28 May 2011 saw Dimmu Borgir, for the first time in the band's career, perform live with a full symphony orchestra and choir in a one-off show with the Norwegian Broadcasting Orchestra and Schola Cantorum Choir (who collaborated on Abrahadabra the previous year) at the Oslo Spectrum entitled "Forces of the Northern Night". This was broadcast live on Norway's main national TV carrier NRK. The setlist for this show consisted of tracks from the band's recent transfiguration Abrahadabra, leading tracks "Vredysbyrd" and "Progenies of the Great Apocalypse" from Death Cult Armageddon, as well as newly updated versions of tracks from their standard back catalog; "The Serpentine Offering", "Kings of the Carnival Creation", and "Mourning Palace" which were re-orchestrated by Gaute Storaas. The band played a similar show the following year at the Wacken Open Air festival, having yet performed a second live show with a symphony orchestra and choir. This time, they were accompanied by the Czech National Orchestra with the same choir, being the second band in the festival's history to play with a live orchestra and choir (next to German power metal band Rage's 2007 performance). The show was broadcast live on Germany's Kultur TV arts channel. Silenoz has also said in several recent interviews that both live sets have been fully mixed and will be accompanied by a feature-length documentary and bonus material when released. In late 2011-2012 the band went on a special tour for fans in various European countries, including playing in some small, intimate venues celebrating their 1997 album Enthrone Darkness Triumphant by playing the album in its entirety, alongside an additional set of various fan favourite tracks, following a poll to fans directly, asking which of their first 3 albums would they want to see played in full on their next European tour.
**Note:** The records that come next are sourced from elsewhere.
/-- What a word is in the class of its clause (R24, R58, R59). -/
inductive Decoded where
  /-- The instruction it holds. -/
  | instr (i : Instr)
  /-- OPC unassigned in every class: ILLEGAL_OP detail 0 when the word is reached (R58 step 2). -/
  | unassigned
  /-- OPC unassigned in this class and assigned in another: the clause is invalid (R24). -/
  | otherClass
  deriving DecidableEq, Repr

/-- OPC is assigned in some class (R59). -/
def opcAssigned (w : Dword) : Bool :=
  (decodeIn .alu w).isSome || (decodeIn .mem w).isSome || (decodeIn .mtx w).isSome || (decodeIn .sys w).isSome

def decodeWord (c : Cls) (w : Dword) : Decoded :=
  match decodeIn c w with
  | some i => .instr i
  | none => if opcAssigned w then .otherClass else .unassigned

/-- The instruction the decoder reads from the bits of a table row (bit 0 the least significant bit of the first word):
64 bits are an instruction word, taken in the ALU class; 128 bits are a clause header, which gives the class, and the
word after it (R23, log entry 4). -/
def decodeTableWord (nbits w : Nat) : Option Instr :=
  if nbits ≤ 64 then decodeIn .alu (BitVec.ofNat 64 w)
  else decodeIn (Header.dec (BitVec.ofNat 64 w)).cls (BitVec.ofNat 64 (w / 2 ^ 64))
Forces of the Northern Night and Eonian
The band originally announced in August 2013 that work had commenced on the band's next album. However, the production and release of the album has faced numerous delays. It will mark the longest-ever gap between each studio release. Following various delays, the Oslo and Wacken Orchestra performances, recorded between 2011 and 2012, were released on CD/DVD/Blu-ray format on 28 April 2017 worldwide as their third live video release titled Forces of the Northern Night. Silenoz recently revealed that the band is in the mixing stage of the follow-up to Abrahadabra. Ten songs will feature on the next album and they have said it has since been completed. On 18 December 2017 it was announced that the first single from the new album will be initially released on a 7-inch vinyl EP, and will be titled Interdimensional Summit, and was released on 23 February 2018. The new album was titled Eonian and was released on 4 May through Nuclear Blast, and marked the band's first new release of original material in almost eight years. A second song from the new album, "Council of Wolves and Snakes", was made available for streaming online on 30 March. On 28 May, it was announced that Victor Brandt (Entombed A.D., Firespawn) had officially joined as the band's new bassist.

Eleventh studio album

According to recent updates on the band member's Instagram accounts, the band are now in the process of writing and pre-production for their eleventh studio album. Silenoz has stated in a recent interview that the band would not take as long to release their next album.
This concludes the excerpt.